Host–pathogen interactions are like arms race with typical zero-sum game, which ultimately leads to the disease development or the host recovery. In this subtle type of intimate relationship, both counterparts continuously deploy different strategies to take advantage over each other. The acquisition of DNA satellites by begomoviruses is the continuity of this process. DNA satellites have equipped their helper begomoviruses to suppress the host defense (both TGS and PTGS) and/or help in the symptom attenuation, which ultimately helps the virus to evade the host defense. During the acquisition process, begomoviruses resized these DNA satellites precisely in a mathematical way, alpha- and betasatellites are almost half, while deltasatellites are one-fourth of the helper-virus genome, to support their replication.
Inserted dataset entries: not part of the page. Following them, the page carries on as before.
/-- `qpush` finds its element's source readable and has nothing to wait for; and its slot takes the element. -/
def pushes (e : QDesc × State) (p : State → Bool) : Bool :=
  let b := (e.2.x 3).toNat
  !e.2.touchesIo e.2.who b e.1.sz && decide (e.2.me.oreqs.length < 64) &&
    (match e.2.readyTo e.2.who 0 b e.1.sz with
     | .ok v u => v == 0 && !u.unacked u.cur 5 && !u.me.softDirty && p u
     | _ => false)

def slotTakes (e : QDesc × State) (u : State) : Bool :=
  let slot := e.1.slot e.1.pushed
  !u.touchesIo (schedWho u.key) slot e.1.sz &&
    (match u.readyTo (schedWho u.key) 1 slot e.1.sz with
     | .ok v s₃ => v == 0 &&
        (match s₃.loadAt s₃.who (e.2.x 3).toNat e.1.sz false with
         | .ok data s₄ =>
            (match s₄.storeAt (schedWho u.key) slot e.1.sz data with
             | .ok .. => true
             | _ => false)
         | _ => false)
     | _ => false)

/-- `qpop` finds its destination writable; and its slot gives its element. -/
def pops (e : QDesc × State) (p : State → Bool) : Bool :=
  let b := (e.2.x 3).toNat
  !e.2.touchesIo e.2.who b e.1.sz && decide (e.2.me.oreqs.length < 64) &&
    (match e.2.readyTo e.2.who 1 b e.1.sz with
     | .ok v u => v == 0 && p u
     | _ => false)

def slotGives (e : QDesc × State) (u : State) : Bool :=
  let slot := e.1.slot e.1.popped
  !u.touchesIo (schedWho u.key) slot e.1.sz &&
    (match u.loadAt (schedWho u.key) slot e.1.sz true with
     | .ok data s₃ =>
        (match s₃.storeAt s₃.who (e.2.x 3).toNat e.1.sz data with
         | .ok .. => true
         | _ => false)
     | _ => false)

theorem witness_LaunchesQueuesAndExit :
    (Plain t0 ∧ t0.active0 un = true ∧ t0.unacked t0.cur 5 = false ∧ t0.myRing.thread = some th0 ∧
      (t0.job th0.job).poolCount ≤ (t0.x 1).toNat ∧ t0.tied th0.job (t0.x 1).toNat = false ∧
      pool.tied th0.job (pool.x 1).toNat = false) ∧
    (Plain pool ∧ (pool.x 1).toNat < (pool.job th0.job).poolCount ∧ (pool.recd th0.job 0).st = .idle ∧
      ∃ t, pool.accept th0.job 0 false = .lost t) ∧
    (∃ s : State, Plain s ∧ (s.x 1).toNat < (s.job th0.job).poolCount ∧ (s.recd th0.job 0).st ≠ .idle) ∧
    (∃ q t, FindsQueue (queue 2 0 0) bootVa q t ∧ (q.occ == q.cap && pushes (q, t) (fun _ => true)) = true) ∧
    (∃ q t, FindsQueue (queue 1 0 0) bootVa q t ∧ (q.occ != q.cap && pushes (q, t) (slotTakes (q, t))) = true) ∧
    (∀ closed ∈ [0, 1], ∃ q t, FindsQueue (queue 2 2 closed) bootVa q t ∧ (q.occ == 0 && q.closed == (closed == 1) &&
      pops (q, t) (fun _ => true)) = true) ∧
    (∃ q t, FindsQueue (queue 1 0 0) bootVa q t ∧ (q.occ != 0 && pops (q, t) (slotGives (q, t))) = true) ∧
    (∀ w ∈ [0, 1, 2], Plain (queue w 0 0) ∧ ((queue w 0 0).x 2).toNat = bootVa ∧ bootVa % 128 = 0) ∧
    t0.copiesOf t0.cur = false ∧
    ∃ s : State, Plain s ∧ s.copiesOf s.cur = true := by
  unfold Plain
  refine ⟨by decide +kernel, ⟨by decide +kernel, by decide +kernel, by decide +kernel, ?_⟩,
    ⟨{ on {} with jobs := [(0, { st := .open_, key := 1, poolCount := 1, recs := [(0, { st := .running })] })] },
      by decide +kernel⟩, ?_, ?_, ?_, ?_, by decide +kernel, by decide +kernel,
    { t0 with copies := [{ core := 0, ch := 0, dst := 0, src := 0, len := 1, key := 1, pc := 0 }] }, by decide +kernel⟩
  · have h : (match pool.accept th0.job 0 false with | .lost _ => true | _ => false) = true := by decide +kernel
    revert h
    cases pool.accept th0.job 0 false <;> simp
  · exact finds_of _ _ (fun e => e.1.occ == e.1.cap && pushes e (fun _ => true)) (by decide +kernel)
  · exact finds_of _ _ (fun e => e.1.occ != e.1.cap && pushes e (slotTakes e)) (by decide +kernel)
  · intro c h
    exact finds_of _ _ (fun e => e.1.occ == 0 && e.1.closed == (c == 1) && pops e (fun _ => true)) (by
        simp only [List.mem_cons, List.not_mem_nil, or_false] at h
        rcases h with rfl | rfl <;> decide +kernel)
  · exact finds_of _ _ (fun e => e.1.occ != 0 && pops e (slotGives e)) (by decide +kernel)

/-! ### The module and the fabric -/

/-- The module with a changed device part, and the thread on core 0. -/
def dev (f : Dev → Dev) : State := { t0 with dev := f t0.dev }

/-- The module after its boot, every link trained in full. -/
def up (f : Dev → Dev) : State := dev (fun d => f { d with bstep := 5, links := Vector.replicate 8 (some .full) })

theorem witness_ResetsPowerAndAlarmsKeepTheirState :
    (∃ s : State, s.dev.halted = true ∧ s.dev.powered = true) ∧ ¬ (t0.dev.halted = true ∧ t0.dev.powered = true) ∧
    (bootedTo 1 { failed := some (1, 3), selfTest := [] } = 0 ∧ bootedTo 1 { failed := some (2, 3), selfTest := [] } = 1 ∧
      bootFailure 2 { failed := some (1, 3), selfTest := [] } = some (2, 3)) ∧
    (∃ s : State, s.dev.clocksOn = false) ∧
    (t0.dev.clocksOn = true ∧ t0.dev.almLock = false ∧ Memory.wf t0.mem = true ∧ t0.backs = []) ∧
    (∃ s : State, s.dev.clocksOn = true ∧ s.dev.almLock = true) ∧
    ((t0.dev.domain 31).target = none ∧ t0.dev.bstep < 2) ∧
    (∃ s : State, (s.dev.domain 31).target = none ∧ s.dev.bstep = 2) ∧
    (∃ s : State, (s.dev.domain 0).target = some 7) ∧ ((114 : Int) < 115 ∧ (115 : Int) ≤ 115) ∧
    (∃ s : State, s.dev.almEn.getLsbD 4 = false) ∧ (∃ s : State, s.dev.powered = false) ∧
    (∀ pol ∈ [0, 1, 2], ∃ s : State, s.dev.almEn.getLsbD 4 = true ∧ s.dev.powered = true ∧ s.dev.almPol = pol) ∧
    ((t0.ring 1).chunkAt (slotOf 16) = none ∧ (t0.ring 1).thread = none ∧ (t0.core 16).l1 = []) ∧
    ((t0.ring 0).chunkAt (slotOf 1) = none ∧ (t0.ring 0).head ≠ slotOf 1) ∧
    ∃ s : State, ((s.ring 0).chunkAt (slotOf 1)).isSome = true := by
  refine ⟨⟨dev (fun d => { d with halted := true }), by decide +kernel⟩, by decide +kernel, by decide,
    ⟨dev (fun d => { d with clocksOn := false }), by decide +kernel⟩, by decide +kernel,
    ⟨dev (fun d => { d with almLock := true }), by decide +kernel⟩, by decide +kernel,
    ⟨dev (fun d => { d with bstep := 2 }), by decide +kernel⟩,
    ⟨dev (fun d => d.setDomain 0 { target := some 7 }), by decide +kernel⟩, by decide,
    ⟨dev (fun d => { d with almEn := 0x0F#5 }), by decide +kernel⟩,
    ⟨dev (fun d => { d with powered := false }), by decide +kernel⟩, ?_, by decide +kernel, by decide +kernel,
    forked [chunk 0, chunk 1] {}, by decide +kernel⟩
  exact fun pol _ => ⟨dev (fun d => { d with almPol := pol }),
    (by decide : (0x1F#5).getLsbD 4 = true), rfl, rfl⟩

theorem witness_LinksDebugAndRegistersFollowTheirWrites :
    (¬ ((7 : Fin 8).val % 2 = 0 ∨ t0.dev.bifur.getLsbD ((7 : Fin 8).val / 2) = true)) ∧
    (∃ s : State, (7 : Fin 8).val % 2 = 1 ∧ s.dev.bifur.getLsbD ((7 : Fin 8).val / 2) = true) ∧
    (6 : Fin 8).val % 2 = 0 ∧ TrainKind.ioOnly ≠ .plainPcie ∧ t0.dev.dbg = false ∧ (∃ s : State, s.dev.dbg = true) ∧
    (State.reset.dev.dbg = false ∧ State.reset.liveJobs = [] ∧ t0.liveJobs ≠ []) ∧
    (t0.dev.links.get (7 : Fin 8) = none ∧ t0.dev.bstep ≠ 5) ∧
    ((up id).dev.links.get (7 : Fin 8) = some .full ∧ (up id).dev.bstep = 5 ∧ (up id).dev.msixPba.get (7 : Fin 8) = 0 ∧
      ((up id).job 255).bells.length < 256) ∧
    (∃ s : State, s.dev.bstep = 5 ∧ s.dev.links.get (7 : Fin 8) = some .ioOnly) ∧
    (∀ n ∈ [255, 256], ∃ s : State, s.dev.bstep = 5 ∧ s.dev.links.get (7 : Fin 8) = some .full ∧ (s.job 0).bells.length = n) ∧
    (∀ pa ∈ [0, 0xFFD000204, 0xFFD000200, 0xFFD001020, 0xFFD002010, 0xFFE000220, 0xFFE100210, 0xFFE118000, 0xFFE210000, 0xFFF000208,
      0xFFF0004C0, 0xFFF010000], ¬ IoRegister pa) ∧
    (∀ e ∈ [(8, 8), (0x1010, 8), (0x1300, 8), (0x2001, 8), (0x2020, 8), (0x20000, 8), (0x100030, 8), (0x200208, 8), (0, 4),
      (0x300004, 8), (0x301020, 8)], ¬ Bar0Access e.1 e.2) ∧
    (∀ e ∈ [(0, 8), (0x1008, 8), (0x12F8, 8), (0x2018, 8), (0x1FFF8, 8), (0x1FF028, 8), (0x200200, 8), (0x300004, 4), (0x30101C, 4),
      (0x301018, 8)], Bar0Access e.1 e.2) := by
  refine ⟨by decide +kernel, ⟨dev (fun d => { d with bifur := 8 }), by decide +kernel⟩, by decide, by decide,
    by decide +kernel, ⟨dev (fun d => { d with dbg := true }), by decide +kernel⟩, by decide +kernel, by decide +kernel,
    by decide +kernel, ⟨up (fun d => { d with links := Vector.replicate 8 (some .ioOnly) }), by decide +kernel⟩, ?_,
    by unfold IoRegister MemoryOffset FabricOffset ModuleOffset; decide,
    by unfold Bar0Access Bar0Register ModuleOffset; decide, by unfold Bar0Access Bar0Register ModuleOffset; decide⟩
  exact fun n _ => ⟨{ up id with jobs := [(0, { bells := List.replicate n { idx := 0 } })] }, rfl, rfl, List.length_replicate⟩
The maintenance of these DNA satellites by the helper-virus replication machinery is dependent upon dynamic, mainly undefined, interactions between begomovirus, DNA satellite, and host-encoded factors. However, ori is the only common feature between DNA satellites and the helper viruses, so interaction between the geminivirus Rep and DNA satellites is principally dependent on this region. Likewise, ori region (particularly nonanucleotide) determines the successful commencement of RCR. The importance of ori in replication has been proven experimentally where switching of the ori sequence has switched the preferential transreplication of betasatellite by helper begomovirus (Zhang et al. 2016). Although, no strong selection mechanism is present between DNA satellites and their helper virus, the interaction between DNA satellites and their helper virus is not merely a transreplication but stacking of a multilayer interaction (Iqbal et al. 2012, 2017).